South African National Guidelines recommended the use of HIV-PCR testing at birth for HIV-exposed infants at high-risk of vertical HIV transmission in 2014 (18). In mid-2015, the guidelines were further updated to include routine HIV-PCR testing at birth for all HIV-exposed infants (2).
The addition of an extra test to an already complicated cascade could result in attrition of routine EID services compared to the uptake when no birth test is available. Recent estimates indicate that only 49% of infants presented for follow-up EID testing after a negative PCR result at birth, far below the national estimates of EID coverage (19). We examined whether there is an impact from including a birth test within the EID testing protocol and looked to identify possible infant and maternal factors associated with presentation at EID testing.
METHODS
This study was a retrospective cohort study including 1,126 mother-infant dyads conducted at a single-site in the Western Cape Province, South Africa. All infants were delivered at Mowbray Maternity Hospital (MMH) between July 2013 and August 2015. MMH is a secondary-level obstetric hospital with neonatal care facilities. Of the 11,000 infants born at MMH each year, 13% are HIV-exposed and 2% are HIV-infected (14; Ref Max Kroon Personal Correspondence). Referral to a secondary care facility occurs if the pregnancy is deemed to be high-risk, due to a women’s obstetric history, general medical condition or if she presents with specific risk factors during her current pregnancy (20,21). MMH also has a primary care component allowing women with local addresses to deliver on site.
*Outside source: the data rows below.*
-- ==== Sys2Proof/Laws/MemAccess.lean ====
section
/-! SUPPORT. Memory stays in its canonical form (State.memWf): one lemma for each of
every operation of the registers, the window, the accesses, the atomics, the moves and the array. -/
namespace Sys2Proof.Machine

open Sys2Proof
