-- ==== Sys2Proof/Laws/MemEngines.lean ====
section
/-! SUPPORT. Memory stays in its canonical form (State.memWf): one lemma for each of
every operation of the copy engines, the stacks, the collectives and the records. -/
namespace Sys2Proof.Machine

open Sys2Proof
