/-! ## Core.wx -/

@[simp] theorem Core.wx_run (c : Core) (n : Nat) (w : Word) : (c.wx n w).run = c.run := by unfold Core.wx; split <;> rfl
@[simp] theorem Core.wx_sched (c : Core) (n : Nat) (w : Word) : (c.wx n w).sched = c.sched := by unfold Core.wx; split <;> rfl
@[simp] theorem Core.wx_pc (c : Core) (n : Nat) (w : Word) : (c.wx n w).pc = c.pc := by unfold Core.wx; split <;> rfl
@[simp] theorem Core.wx_level (c : Core) (n : Nat) (w : Word) : (c.wx n w).level = c.level := by unfold Core.wx; split <;> rfl
@[simp] theorem Core.wx_nextIssue (c : Core) (n : Nat) (w : Word) : (c.wx n w).nextIssue = c.nextIssue := by unfold Core.wx; split <;> rfl
@[simp] theorem Core.wx_pend (c : Core) (n : Nat) (w : Word) : (c.wx n w).pend = c.pend := by unfold Core.wx; split <;> rfl
@[simp] theorem Core.wx_nextId (c : Core) (n : Nat) (w : Word) : (c.wx n w).nextId = c.nextId := by unfold Core.wx; split <;> rfl
@[simp] theorem Core.wx_pipe (c : Core) (n : Nat) (w : Word) : (c.wx n w).pipe = c.pipe := by unfold Core.wx; split <;> rfl
@[simp] theorem Core.wx_v (c : Core) (n : Nat) (w : Word) : (c.wx n w).v = c.v := by unfold Core.wx; split <;> rfl
@[simp] theorem Core.wx_k (c : Core) (n : Nat) (w : Word) : (c.wx n w).k = c.k := by unfold Core.wx; split <;> rfl
@[simp] theorem Core.wx_latch (c : Core) (n : Nat) (w : Word) : (c.wx n w).latch = c.latch := by unfold Core.wx; split <;> rfl
@[simp] theorem Core.wx_res (c : Core) (n : Nat) (w : Word) : (c.wx n w).res = c.res := by unfold Core.wx; split <;> rfl
@[simp] theorem Core.wx_acc (c : Core) (n : Nat) (w : Word) : (c.wx n w).acc = c.acc := by unfold Core.wx; split <;> rfl
@[simp] theorem Core.wx_sig (c : Core) (n : Nat) (w : Word) : (c.wx n w).sig = c.sig := by unfold Core.wx; split <;> rfl
@[simp] theorem Core.wx_spm (c : Core) (n : Nat) (w : Word) : (c.wx n w).spm = c.spm := by unfold Core.wx; split <;> rfl
@[simp] theorem Core.wx_lane (c : Core) (n : Nat) (w : Word) : (c.wx n w).lane = c.lane := by unfold Core.wx; split <;> rfl
@[simp] theorem Core.wx_queues (c : Core) (n : Nat) (w : Word) : (c.wx n w).queues = c.queues := by unfold Core.wx; split <;> rfl
@[simp] theorem Core.wx_icache (c : Core) (n : Nat) (w : Word) : (c.wx n w).icache = c.icache := by unfold Core.wx; split <;> rfl
@[simp] theorem Core.wx_icAge (c : Core) (n : Nat) (w : Word) : (c.wx n w).icAge = c.icAge := by unfold Core.wx; split <;> rfl
@[simp] theorem Core.wx_fetchWait (c : Core) (n : Nat) (w : Word) : (c.wx n w).fetchWait = c.fetchWait := by unfold Core.wx; split <;> rfl
@[simp] theorem Core.wx_fetchFail (c : Core) (n : Nat) (w : Word) : (c.wx n w).fetchFail = c.fetchFail := by unfold Core.wx; split <;> rfl
@[simp] theorem Core.wx_sr (c : Core) (n : Nat) (w : Word) : (c.wx n w).sr = c.sr := by unfold Core.wx; split <;> rfl
@[simp] theorem Core.wx_mx (c : Core) (n : Nat) (w : Word) : (c.wx n w).mx = c.mx := by unfold Core.wx; split <;> rfl
@[simp] theorem Core.wx_unitEnd (c : Core) (n : Nat) (w : Word) : (c.wx n w).unitEnd = c.unitEnd := by unfold Core.wx; split <;> rfl
@[simp] theorem Core.wx_ports (c : Core) (n : Nat) (w : Word) : (c.wx n w).ports = c.ports := by unfold Core.wx; split <;> rfl
@[simp] theorem Core.wx_chans (c : Core) (n : Nat) (w : Word) : (c.wx n w).chans = c.chans := by unfold Core.wx; split <;> rfl
@[simp] theorem Core.wx_tokens (c : Core) (n : Nat) (w : Word) : (c.wx n w).tokens = c.tokens := by unfold Core.wx; split <;> rfl
@[simp] theorem Core.wx_groups (c : Core) (n : Nat) (w : Word) : (c.wx n w).groups = c.groups := by unfold Core.wx; split <;> rfl
@[simp] theorem Core.wx_handler (c : Core) (n : Nat) (w : Word) : (c.wx n w).handler = c.handler := by unfold Core.wx; split <;> rfl
@[simp] theorem Core.wx_hlevel (c : Core) (n : Nat) (w : Word) : (c.wx n w).hlevel = c.hlevel := by unfold Core.wx; split <;> rfl
@[simp] theorem Core.wx_ext (c : Core) (n : Nat) (w : Word) : (c.wx n w).ext = c.ext := by unfold Core.wx; split <;> rfl
@[simp] theorem Core.wx_trapped (c : Core) (n : Nat) (w : Word) : (c.wx n w).trapped = c.trapped := by unfold Core.wx; split <;> rfl
@[simp] theorem Core.wx_lastAddr (c : Core) (n : Nat) (w : Word) : (c.wx n w).lastAddr = c.lastAddr := by unfold Core.wx; split <;> rfl
@[simp] theorem Core.wx_resuming (c : Core) (n : Nat) (w : Word) : (c.wx n w).resuming = c.resuming := by unfold Core.wx; split <;> rfl
@[simp] theorem Core.wx_kept (c : Core) (n : Nat) (w : Word) : (c.wx n w).kept = c.kept := by unfold Core.wx; split <;> rfl
@[simp] theorem Core.wx_keptH (c : Core) (n : Nat) (w : Word) : (c.wx n w).keptH = c.keptH := by unfold Core.wx; split <;> rfl
@[simp] theorem Core.wx_staged (c : Core) (n : Nat) (w : Word) : (c.wx n w).staged = c.staged := by unfold Core.wx; split <;> rfl
@[simp] theorem Core.wx_hadEnded (c : Core) (n : Nat) (w : Word) : (c.wx n w).hadEnded = c.hadEnded := by unfold Core.wx; split <;> rfl
@[simp] theorem Core.wx_owed (c : Core) (n : Nat) (w : Word) : (c.wx n w).owed = c.owed := by unfold Core.wx; split <;> rfl
@[simp] theorem Core.wx_stopAt (c : Core) (n : Nat) (w : Word) : (c.wx n w).stopAt = c.stopAt := by unfold Core.wx; split <;> rfl
@[simp] theorem Core.wx_pops (c : Core) (n : Nat) (w : Word) : (c.wx n w).pops = c.pops := by unfold Core.wx; split <;> rfl
@[simp] theorem Core.wx_bundleId (c : Core) (n : Nat) (w : Word) : (c.wx n w).bundleId = c.bundleId := by unfold Core.wx; split <;> rfl
@[simp] theorem Core.wx_frozen (c : Core) (n : Nat) (w : Word) : (c.wx n w).frozen = c.frozen := by unfold Core.wx; split <;> rfl
@[simp] theorem Core.wx_swallowed (c : Core) (n : Nat) (w : Word) : (c.wx n w).swallowed = c.swallowed := by unfold Core.wx; split <;> rfl
@[simp] theorem Core.wx_freeze (c : Core) (n : Nat) (w : Word) : (c.wx n w).freeze = c.freeze := by unfold Core.wx; split <;> rfl
@[simp] theorem Core.wx_replay (c : Core) (n : Nat) (w : Word) : (c.wx n w).replay = c.replay := by unfold Core.wx; split <;> rfl
@[simp] theorem Core.wx_stepFrom (c : Core) (n : Nat) (w : Word) : (c.wx n w).stepFrom = c.stepFrom := by unfold Core.wx; split <;> rfl
@[simp] theorem Core.wx_skipBrk (c : Core) (n : Nat) (w : Word) : (c.wx n w).skipBrk = c.skipBrk := by unfold Core.wx; split <;> rfl
@[simp] theorem Core.wx_wmStop (c : Core) (n : Nat) (w : Word) : (c.wx n w).wmStop = c.wmStop := by unfold Core.wx; split <;> rfl
@[simp] theorem Core.wx_wmCount (c : Core) (n : Nat) (w : Word) : (c.wx n w).wmCount = c.wmCount := by unfold Core.wx; split <;> rfl
@[simp] theorem Core.wx_wdStart (c : Core) (n : Nat) (w : Word) : (c.wx n w).wdStart = c.wdStart := by unfold Core.wx; split <;> rfl
@[simp] theorem Core.wx_shadow (c : Core) (n : Nat) (w : Word) : (c.wx n w).shadow = c.shadow := by unfold Core.wx; split <;> rfl
@[simp] theorem Core.wx_launch (c : Core) (n : Nat) (w : Word) : (c.wx n w).launch = c.launch := by unfold Core.wx; split <;> rfl
@[simp] theorem Core.wx_lpos (c : Core) (n : Nat) (w : Word) : (c.wx n w).lpos = c.lpos := by unfold Core.wx; split <;> rfl
@[simp] theorem Core.wx_tile (c : Core) (n : Nat) (w : Word) : (c.wx n w).tile = c.tile := by unfold Core.wx; split <;> rfl
@[simp] theorem Core.wx_part (c : Core) (n : Nat) (w : Word) : (c.wx n w).part = c.part := by unfold Core.wx; split <;> rfl
@[simp] theorem Core.wx_prof (c : Core) (n : Nat) (w : Word) : (c.wx n w).prof = c.prof := by unfold Core.wx; split <;> rfl
@[simp] theorem Core.wx_trcIdx (c : Core) (n : Nat) (w : Word) : (c.wx n w).trcIdx = c.trcIdx := by unfold Core.wx; split <;> rfl
@[simp] theorem Core.wx_escal (c : Core) (n : Nat) (w : Word) : (c.wx n w).escal = c.escal := by unfold Core.wx; split <;> rfl
@[simp] theorem Core.wx_hadDone (c : Core) (n : Nat) (w : Word) : (c.wx n w).hadDone = c.hadDone := by unfold Core.wx; split <;> rfl
@[simp] theorem Core.wx_seat (c : Core) (n : Nat) (w : Word) : (c.wx n w).seat = c.seat := by unfold Core.wx; split <;> rfl
@[simp] theorem Core.wx_savedAt (c : Core) (n : Nat) (w : Word) : (c.wx n w).savedAt = c.savedAt := by unfold Core.wx; split <;> rfl
@[simp] theorem Core.wx_rportHeld (c : Core) (n : Nat) (w : Word) : (c.wx n w).rportHeld = c.rportHeld := by unfold Core.wx; split <;> rfl
@[simp] theorem Core.wx_mouter (c : Core) (n : Nat) (w : Word) : (c.wx n w).mouter = c.mouter := by unfold Core.wx; split <;> rfl
@[simp] theorem Core.wx_trcQ (c : Core) (n : Nat) (w : Word) : (c.wx n w).trcQ = c.trcQ := by unfold Core.wx; split <;> rfl
@[simp] theorem Core.wx_trcDue (c : Core) (n : Nat) (w : Word) : (c.wx n w).trcDue = c.trcDue := by unfold Core.wx; split <;> rfl
@[simp] theorem Core.wx_area (c : Core) (n : Nat) (w : Word) : (c.wx n w).area = c.area := by unfold Core.wx; split <;> rfl
@[simp] theorem Core.wx_rport (c : Core) (n : Nat) (w : Word) : (c.wx n w).rport = c.rport := by unfold Core.wx; split <;> rfl
@[simp] theorem Core.wx_rwrite (c : Core) (n : Nat) (w : Word) : (c.wx n w).rwrite = c.rwrite := by unfold Core.wx; split <;> rfl
@[simp] theorem Core.wx_rportBusy (c : Core) (n : Nat) (w : Word) : (c.wx n w).rportBusy = c.rportBusy := by unfold Core.wx; split <;> rfl
@[simp] theorem Core.wx_replayStart (c : Core) (n : Nat) (w : Word) : (c.wx n w).replayStart = c.replayStart := by unfold Core.wx; split <;> rfl
@[simp] theorem Core.wx_marginDue (c : Core) (n : Nat) (w : Word) : (c.wx n w).marginDue = c.marginDue := by unfold Core.wx; split <;> rfl
@[simp] theorem Core.wx_wit (c : Core) (n : Nat) (w : Word) : (c.wx n w).wit = c.wit := by unfold Core.wx; split <;> rfl
@[simp] theorem Core.wx_mretry (c : Core) (n : Nat) (w : Word) : (c.wx n w).mretry = c.mretry := by unfold Core.wx; split <;> rfl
During the study period, all mothers were eligible for Option B+ (ART for all pregnant and breastfeeding women irrespective of CD4+ count). HIV-PCR testing at birth was targeted at infants identified as being at high-risk of vertical transmission as per local guidelines. High-risk status was based on maternal characteristics, primarily unsuppressed viral load, late or no initiation of ART, known non-adherence during pregnancy (clinically documented default status), or infant characteristics (symptomatic, preterm delivery or low birthweight). Birth tests occurred within 48 hours of delivery, and result return occurred prior to discharge. Provincial guidelines for the study period required all HIV-exposed infants to undergo HIV-PCR testing at routine postnatal immunization visits at 6 weeks of age. Interim HIV screening also occurred in children who presented to hospitals with opportunistic infections or symptoms related to HIV. The results of all HIV-PCR tests are hosted in the central data warehouse of the National Health Laboratory Service (NHLS), the sole provider of pathology services for the public health sector in South Africa.
All infants delivered at MMH who underwent a birth test were enrolled in the study. Infants with negative birth PCRs were matched on date of birth and mode of delivery to HIV-exposed infants who did not receive an HIV-PCR test at birth. Maternal antenatal features and obstetric characteristics of all neonates were abstracted via folder review from data collected routinely in the hospital for clinical monitoring and evaluation purposes. Folder number, name, date of birth and maternal address were used to identify the first HIV-PCR result on the NHLS system for each HIV-exposed infant before February 2016. All infants were given the complete time period of the study to return for testing.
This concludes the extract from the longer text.